Back in 2015, the future president of the United States, Donald Trump, was announcing his candidacy earlier than everyone else. One of the first election promises was to change or dismiss the North American Free Trade Agreement altogether. To his view, this act represented one of the few errors of the American people. Fast-forward to present day, Trump administration has invited Mexico and Canada to renegotiate NAFTA later this year.
USTR Has to Investigate the Matter in Order to Renegotiate NAFTA
However, this process is more complex than some simple meeting between representatives. Before commencing negotiations, the United States has the obligation to get informed on the matter. First of all, the United States Trade Representative or USTR is going to commence an investigation. The Administration has to take public input and both chambers of Congress into consideration for this research.
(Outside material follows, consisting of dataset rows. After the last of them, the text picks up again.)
-- ==== Sys2Proof/Machine/Operands.lean ====
section
/-!
DEFINITION. The operands of the commands (20_memory.md rule R70, 30_encoding.md rule R92) and the causes of error each command
checks, as lists in the priority order of 60_exceptions.md rule R268.
-/

namespace Sys2Proof.Machine

/-- The key, `MemRead(KEY_ADDR, 32)`: every command's key has 32 bytes (R92). -/
def State.key (s : State) : List Byte := s.mem.readBytes s.keyAddr.toNat 32

/-- The 12-byte nonce of an IETF command, `MemRead(NONCE_ADDR, 12)` (R92). -/
def State.nonce (s : State) : List Byte := s.mem.readBytes s.nonceAddr.toNat 12

/-- The 24-byte nonce of an X command, `MemRead(NONCE_ADDR, 24)` (R92). -/
def State.nonce24 (s : State) : List Byte := s.mem.readBytes s.nonceAddr.toNat 24

/-- The associated data, `Operand(AAD)` (R70). -/
def State.aad (s : State) : List Byte := s.mem.readBytes s.aadAddr.toNat s.aadLen.toNat

/-- The buffer, `Operand(BUF)` (R70). -/
def State.buf (s : State) : List Byte := s.mem.readBytes s.bufAddr.toNat s.bufLen.toNat

/-- `AEAD_MAX_BYTES = (2^32 − 2) × 64` (44_aead.md rule R237). -/
def aeadMaxBytes : Nat := (2 ^ 32 - 2) * 64

/-- `nchunks = ceil(n / 64)` (41_stream_engine.md rule R150). -/
def chunkCount (n : Nat) : Nat := (n + 63) / 64

/-- The overflow condition: at least one chunk, and the last one's counter would pass 2^32 − 1 (R151). -/
def counterOverflow (ctr : Word) (n : Nat) : Bool :=
  decide (1 ≤ chunkCount n) && decide (ctr.toNat + chunkCount n - 1 > 2 ^ 32 - 1)

/-- InvalidKeyLength: `KEY_LEN != 32` (R261). -/
def State.badKeyLength (s : State) : Bool := s.keyLen != 32

/-- InvalidNonceLength: `NONCE_LEN` is not the length the command needs (R262). -/
def State.badNonceLength (s : State) (n : DWord) : Bool := s.nonceLen != n

/-- InvalidTagLength: `BUF_LEN < 16` (R263). -/
def State.badTagLength (s : State) : Bool := decide (s.bufLen.toNat < 16)

/-- MessageTooLarge of XOR and XXOR (R264 (a)). -/
def State.streamTooLarge (s : State) : Bool := counterOverflow s.ctr s.bufLen.toNat

/-- MessageTooLarge of SEAL and XSEAL (R264 (b)). -/
def State.plaintextTooLarge (s : State) : Bool := decide (s.bufLen.toNat > aeadMaxBytes)

/-- MessageTooLarge of OPEN and XOPEN: the ciphertext is the sealed input less the tag (R264 (b)). -/
def State.ciphertextTooLarge (s : State) : Bool := decide (s.bufLen.toNat - 16 > aeadMaxBytes)

/-- BufferFault: some range is not valid (R267). -/
def State.badRange (s : State) (ranges : List (DWord × Nat)) : Bool := !ranges.all fun r => s.validRange r.1 r.2

/-- The ranges BLOCK reads and writes (40_block_function.md rule R131). -/
def State.blockRanges (s : State) : List (DWord × Nat) := [(s.keyAddr, 32), (s.nonceAddr, 12), (s.outAddr, 64)]

/-- The ranges XOR reads and writes (R153). -/
def State.xorRanges (s : State) : List (DWord × Nat) := [(s.keyAddr, 32), (s.nonceAddr, 12), (s.bufAddr, s.bufLen.toNat)]

/-- The ranges DERIVE reads and writes (42_xchacha.md rule R174). -/
def State.deriveRanges (s : State) : List (DWord × Nat) := [(s.keyAddr, 32), (s.nonceAddr, 24), (s.outAddr, 44)]

/-- The ranges XXOR reads and writes (R175). -/
def State.xxorRanges (s : State) : List (DWord × Nat) := [(s.keyAddr, 32), (s.nonceAddr, 24), (s.bufAddr, s.bufLen.toNat)]

/-- The ranges MAC reads and writes (43_poly1305.md rule R210). -/
def State.macRanges (s : State) : List (DWord × Nat) := [(s.keyAddr, 32), (s.bufAddr, s.bufLen.toNat), (s.outAddr, 16)]

/-- The ranges SEAL (nonce length 12) and XSEAL (24) read and write: the buffer with the 16 tag bytes after it (R238, R240). -/
def State.sealRanges (s : State) (nonceBytes : Nat) : List (DWord × Nat) :=
  [(s.keyAddr, 32), (s.nonceAddr, nonceBytes), (s.aadAddr, s.aadLen.toNat), (s.bufAddr, s.bufLen.toNat + 16)]

/-- The ranges OPEN (nonce length 12) and XOPEN (24) read and write (R239, R241). -/
def State.openRanges (s : State) (nonceBytes : Nat) : List (DWord × Nat) :=
  [(s.keyAddr, 32), (s.nonceAddr, nonceBytes), (s.aadAddr, s.aadLen.toNat), (s.bufAddr, s.bufLen.toNat)]

/-- What BLOCK checks, in order (R131). -/
def State.blockCauses (s : State) : List (Bool × ErrorKind) :=
  [(s.badKeyLength, .invalidKeyLength), (s.badNonceLength 12, .invalidNonceLength), (s.badRange s.blockRanges, .bufferFault)]

/-- What XOR checks, in order (R153). -/
def State.xorCauses (s : State) : List (Bool × ErrorKind) :=
  [(s.badKeyLength, .invalidKeyLength), (s.badNonceLength 12, .invalidNonceLength), (s.streamTooLarge, .messageTooLarge),
   (s.badRange s.xorRanges, .bufferFault)]

/-- What DERIVE checks, in order (R174). -/
def State.deriveCauses (s : State) : List (Bool × ErrorKind) :=
  [(s.badKeyLength, .invalidKeyLength), (s.badNonceLength 24, .invalidNonceLength), (s.badRange s.deriveRanges, .bufferFault)]

/-- What XXOR checks, in order (R175). -/
def State.xxorCauses (s : State) : List (Bool × ErrorKind) :=
  [(s.badKeyLength, .invalidKeyLength), (s.badNonceLength 24, .invalidNonceLength), (s.streamTooLarge, .messageTooLarge),
   (s.badRange s.xxorRanges, .bufferFault)]

/-- What MAC checks, in order (R210). -/
def State.macCauses (s : State) : List (Bool × ErrorKind) :=
  [(s.badKeyLength, .invalidKeyLength), (s.badRange s.macRanges, .bufferFault)]

/-- What SEAL checks, in order (R238). -/
def State.sealCauses (s : State) : List (Bool × ErrorKind) :=
  [(s.badKeyLength, .invalidKeyLength), (s.badNonceLength 12, .invalidNonceLength), (s.plaintextTooLarge, .messageTooLarge),
   (s.badRange (s.sealRanges 12), .bufferFault)]

/-- What OPEN checks before it reads a DATA byte, in order (R239). -/
def State.openCauses (s : State) : List (Bool × ErrorKind) :=
  [(s.badKeyLength, .invalidKeyLength), (s.badNonceLength 12, .invalidNonceLength), (s.badTagLength, .invalidTagLength),
   (s.ciphertextTooLarge, .messageTooLarge), (s.badRange (s.openRanges 12), .bufferFault)]

/-- What XSEAL checks, in order (R240). -/
def State.xsealCauses (s : State) : List (Bool × ErrorKind) :=
  [(s.badKeyLength, .invalidKeyLength), (s.badNonceLength 24, .invalidNonceLength), (s.plaintextTooLarge, .messageTooLarge),
   (s.badRange (s.sealRanges 24), .bufferFault)]

/-- What XOPEN checks before it reads a DATA byte, in order (R241). -/
def State.xopenCauses (s : State) : List (Bool × ErrorKind) :=
  [(s.badKeyLength, .invalidKeyLength), (s.badNonceLength 24, .invalidNonceLength), (s.badTagLength, .invalidTagLength),
   (s.ciphertextTooLarge, .messageTooLarge), (s.badRange (s.openRanges 24), .bufferFault)]

end Sys2Proof.Machine
end

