-- ==== Sys2Proof/Machine/Poly1305.lean ====
section
/-!
DEFINITION. The Poly1305 Accumulator (43_poly1305.md): the value level on natural numbers, the limb level on the unit's
registers, and the command MAC, which runs the limb level the hardware has.
-/

namespace Sys2Proof.Machine

/-! ### The value level -/

/-- `P1305 = 2^130 − 5` (00_scope.md rule R15). -/
def p1305 : Nat := 2 ^ 130 - 5

/-- The clamp mask (R191). -/
def clampMask : Nat := 0x0ffffffc0ffffffc0ffffffc0fffffff

/-- The clamped key half `r` (R190, R191). -/
def clampedR (otk : List Byte) : Nat := le (slice otk 0 16) &&& clampMask

/-- The key half `s` (R190). -/
def padS (otk : List Byte) : Nat := le (slice otk 16 32)

/-- Block to integer: `n = le(blk) + 2^(8 L)` (R192). -/
def blockInt (blk : List Byte) : Nat := le blk + 2 ^ (8 * blk.length)

/-- `nblocks = ceil(len(msg) / 16)` (R195). -/
def blockCount (n : Nat) : Nat := (n + 15) / 16

/-- Message block `k`: bytes `16 k` up to `min(16 k + 16, len(msg))` (R195). -/
def blockAt (msg : List Byte) (k : Nat) : List Byte := slice msg (16 * k) (16 * k + 16)

/-- Absorb: `h <- ((h + n) × r) mod P1305` (R193). -/
def absorb (r h : Nat) (blk : List Byte) : Nat := ((h + blockInt blk) * r) % p1305

/-- The accumulator after the whole message, starting at 0 (R193, R195). -/
def absorbAll (r : Nat) (msg : List Byte) : Nat :=
  (List.range (blockCount msg.length)).foldl (fun h k => absorb r h (blockAt msg k)) 0

/-- `Poly1305Mac(otk, msg)` (R195, with R194). -/
def poly1305Mac (otk msg : List Byte) : List Byte :=
  ser ((absorbAll (clampedR otk) msg % p1305 + padS otk) % 2 ^ 128) 16

/-! ### The limb level -/

/-- `MASK26` in a 32-bit register (R196). -/
def mask26 : Word := 0x3ffffff

/-- `MASK26` in a 64-bit register (R196). -/
def mask26D : DWord := 0x3ffffff

/-- The represented integer `val(H) = Σ H[i] × 2^(26 i)` (R196). -/
def Limbs.val {w : Nat} (h : Limbs w) : Nat :=
  h.l0.toNat + h.l1.toNat * 2 ^ 26 + h.l2.toNat * 2 ^ 52 + h.l3.toNat * 2 ^ 78 + h.l4.toNat * 2 ^ 104

/-- Loading `R` from the key bytes, the clamp folded into the masks (R197). -/
def loadR (otk : List Byte) : Limbs 32 where
  l0 := leWord (slice otk 0 4) &&& 0x3ffffff
  l1 := (leWord (slice otk 3 7) >>> 2) &&& 0x3ffff03
  l2 := (leWord (slice otk 6 10) >>> 4) &&& 0x3ffc0ff
  l3 := (leWord (slice otk 9 13) >>> 6) &&& 0x3f03fff
  l4 := (leWord (slice otk 12 16) >>> 8) &&& 0x00fffff

/-- `S5[i] <- 5 × R[i]` (R198). -/
def scaleR (r : Limbs 32) : ScaledLimbs := ⟨5 * r.l1, 5 * r.l2, 5 * r.l3, 5 * r.l4⟩

/-- `PAD[i] <- le(otk[16 + 4i .. 20 + 4i))` (R198). -/
def loadPad (otk : List Byte) : FourWords :=
  ⟨leWord (slice otk 16 20), leWord (slice otk 20 24), leWord (slice otk 24 28), leWord (slice otk 28 32)⟩

/-- Digit `i` of a block integer, `n[26i + 25 : 26i]` (R199). -/
def digit26 (n i : Nat) : Word := BitVec.ofNat 32 ((n >>> (26 * i)) % 2 ^ 26)

/-- Adding a block: `H[i] <- H[i] + N[i]`, with `N[4] = n >> 104` (R199). -/
def addBlock (h : Limbs 32) (n : Nat) : Limbs 32 :=
  ⟨h.l0 + digit26 n 0, h.l1 + digit26 n 1, h.l2 + digit26 n 2, h.l3 + digit26 n 3, h.l4 + BitVec.ofNat 32 (n >>> 104)⟩

/-- A 32 × 32 to 64 bit unsigned multiply (R200). -/
def mul64 (a b : Word) : DWord := a.setWidth 64 * b.setWidth 64

/-- The five column sums (R200). -/
def mulColumns (h r : Limbs 32) (s : ScaledLimbs) : Limbs 64 where
  l0 := mul64 h.l0 r.l0 + mul64 h.l1 s.s4 + mul64 h.l2 s.s3 + mul64 h.l3 s.s2 + mul64 h.l4 s.s1
  l1 := mul64 h.l0 r.l1 + mul64 h.l1 r.l0 + mul64 h.l2 s.s4 + mul64 h.l3 s.s3 + mul64 h.l4 s.s2
  l2 := mul64 h.l0 r.l2 + mul64 h.l1 r.l1 + mul64 h.l2 r.l0 + mul64 h.l3 s.s4 + mul64 h.l4 s.s3
  l3 := mul64 h.l0 r.l3 + mul64 h.l1 r.l2 + mul64 h.l2 r.l1 + mul64 h.l3 r.l0 + mul64 h.l4 s.s4
  l4 := mul64 h.l0 r.l4 + mul64 h.l1 r.l3 + mul64 h.l2 r.l2 + mul64 h.l3 r.l1 + mul64 h.l4 r.l0

/-- The carries rippled through the column sums: `D[i] <- D[i] + (D[i-1] >> 26)` (R201). -/
def rippleColumns (d : Limbs 64) : Limbs 64 :=
  let d1 := d.l1 + (d.l0 >>> 26)
  let d2 := d.l2 + (d1 >>> 26)
  let d3 := d.l3 + (d2 >>> 26)
  ⟨d.l0, d1, d2, d3, d.l4 + (d3 >>> 26)⟩

/-- The low 26 bits of a column sum, in a limb register (R201). -/
def lowDigit (d : DWord) : Word := (d &&& mask26D).setWidth 32

/-- The limbs after the multiplication, from the rippled column sums; the carry out of the top digit folds into digit 0 times 5
(R201). -/
def foldColumns (d : Limbs 64) : Limbs 32 :=
  let h0 := lowDigit d.l0 + 5 * (d.l4 >>> 26).setWidth 32
  ⟨h0 &&& mask26, lowDigit d.l1 + (h0 >>> 26), lowDigit d.l2, lowDigit d.l3, lowDigit d.l4⟩

/-- The final carry pass (R204). -/
def finalCarry (h : Limbs 32) : Limbs 32 :=
  let h2 := h.l2 + (h.l1 >>> 26)
  let h3 := h.l3 + (h2 >>> 26)
  let h4 := h.l4 + (h3 >>> 26)
  let h0 := h.l0 + 5 * (h4 >>> 26)
  ⟨h0 &&& mask26, (h.l1 &&& mask26) + (h0 >>> 26), h2 &&& mask26, h3 &&& mask26, h4 &&& mask26⟩

/-- `G = val(H) + 5 − 2^130` on the limbs, the top one modulo 2^32 (R205). -/
def minusP (h : Limbs 32) : Limbs 32 :=
  let g0 := h.l0 + 5
  let g1 := h.l1 + (g0 >>> 26)
  let g2 := h.l2 + (g1 >>> 26)
  let g3 := h.l3 + (g2 >>> 26)
  ⟨g0 &&& mask26, g1 &&& mask26, g2 &&& mask26, g3 &&& mask26, h.l4 + (g3 >>> 26) - 0x4000000⟩

/-- The selection mask: all ones when bit 31 of `G[4]` is 0, else 0 (R205). -/
def selectMask (g : Limbs 32) : Word := (g.l4 >>> 31) - 1

/-- One masked selection, `(h & ~m) | (g & m)` (R205). -/
def selectWord (m h g : Word) : Word := (h &&& ~~~m) ||| (g &&& m)

/-- The conditional subtraction of `P1305`, selected without a branch (R205). -/
def conditionalSubtract (h : Limbs 32) : Limbs 32 :=
  let g := minusP h
  let m := selectMask g
  ⟨selectWord m h.l0 g.l0, selectWord m h.l1 g.l1, selectWord m h.l2 g.l2, selectWord m h.l3 g.l3, selectWord m h.l4 g.l4⟩

/-- The low 128 bits of `val(H)` as four words (R206). -/
def repack (h : Limbs 32) : FourWords :=
  ⟨h.l0 ||| (h.l1 <<< 26), (h.l1 >>> 6) ||| (h.l2 <<< 20), (h.l2 >>> 12) ||| (h.l3 <<< 14), (h.l3 >>> 18) ||| (h.l4 <<< 8)⟩

/-- Adding `s` with a 64-bit temporary, the carry out of bit 127 dropped (R207). -/
def addPad (w pad : FourWords) : FourWords :=
  let f0 : DWord := w.p0.setWidth 64 + pad.p0.setWidth 64
  let f1 : DWord := w.p1.setWidth 64 + pad.p1.setWidth 64 + (f0 >>> 32)
  let f2 : DWord := w.p2.setWidth 64 + pad.p2.setWidth 64 + (f1 >>> 32)
  let f3 : DWord := w.p3.setWidth 64 + pad.p3.setWidth 64 + (f2 >>> 32)
  ⟨f0.setWidth 32, f1.setWidth 32, f2.setWidth 32, f3.setWidth 32⟩

/-- The four words serialised, least significant first (R207). -/
def FourWords.serialize (t : FourWords) : List Byte := serWord t.p0 ++ serWord t.p1 ++ serWord t.p2 ++ serWord t.p3

/-! ### Micro-operations on the registers -/

/-- The start of a MAC computation: `R`, `S5` and `PAD` loaded, `H` zeroed (R197, R198). -/
def Poly1305Accumulator.start (p : Poly1305Accumulator) (otk : List Byte) : Poly1305Accumulator :=
  { p with r := loadR otk, s5 := scaleR (loadR otk), pad := loadPad otk, h := Limbs.zero 32, block := 0 }

/-- One block step: R199, then R200, then R201 (R202). -/
def Poly1305Accumulator.blockStep (p : Poly1305Accumulator) (blk : List Byte) : Poly1305Accumulator :=
  let d := rippleColumns (mulColumns (addBlock p.h (blockInt blk)) p.r p.s5)
  { p with d := d, h := foldColumns d }

/-- The block steps of a message, the block index running with them (R195, R202).
DESIGN CHOICE (log entry 21): the index counts through the whole message it is given, for an AEAD command the whole MAC input of
44_aead.md rule R233, and keeps its low 60 bits. 10_state.md rule R25 sizes it for a message of at most 2^60 blocks and says that
it does not wrap; it does not say how an AEAD command counts a MAC input of more. No step reads the index. -/
def Poly1305Accumulator.absorbBlocks (p : Poly1305Accumulator) (msg : List Byte) : Poly1305Accumulator :=
  (List.range (blockCount msg.length)).foldl
    (fun p k => { p.blockStep (blockAt msg k) with block := BitVec.ofNat 60 k }) p

/-- The finalisation: R204, R205, R206, R207; the tag is left in `TAGX`. -/
def Poly1305Accumulator.finish (p : Poly1305Accumulator) : Poly1305Accumulator :=
  let h := conditionalSubtract (finalCarry p.h)
  { p with h := h, tagx := registerFile 16 (addPad (repack h) p.pad).serialize }

/-- `Poly1305MacLimbs(otk, msg)` on the registers (R208). -/
def Poly1305Accumulator.runMac (p : Poly1305Accumulator) (otk msg : List Byte) : Poly1305Accumulator :=
  ((p.start otk).absorbBlocks msg).finish

/-- A MAC computation, on the internal register files. -/
def Hidden.runMac (g : Hidden) (otk msg : List Byte) : Hidden := { g with pa := g.pa.runMac otk msg }

/-! ### The command -/

/-- What MAC does when no error applies: the tag to `OUT_ADDR` (R210). -/
def State.macBody (s : State) : State :=
  let g := s.hidden.runMac s.key s.buf
  { s with hidden := g }.succeed s.outAddr g.pa.tagx.toList 16

/-- MAC (43_poly1305.md rule R210). -/
def execMac (s : State) : Host.Outcome State Fault Refusal := s.runCommand s.macCauses State.macBody

end Sys2Proof.Machine
end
Therefore, USRT has already started to ask for comments on negotiating themes for Canada and Mexico regarding general but also product-specific targets. Moreover, the representative is also compiling a list of measures that should act as guiding points in meetings. Some of these are related to trade and customs facilitation, changes in rules of procedure, limitations on trade, and government procurement.
The 25-Year-Old Act Doesn’t Benefit Employees as Well as It Should
Commerce Secretary Wilbur Ross is going to have a leading role in this historic event of changing the 25-year-old trade act. He suggested that America, Canada, and Mexico are to renegotiate NAFTA later this year. However, first things first, Ross is looking for a public participation process to offer feedback on changes to the act.
The main complaints NAFTA drew on itself are targeting the common workers. While this trade act was supposed to come as a beneficial opportunity for all citizens of the three countries, what it actually did was to propel only large companies forward. As a result of its influence, 2 million farm households in Mexico had to leave their land behind and forced to come to U.S. to provide for their families.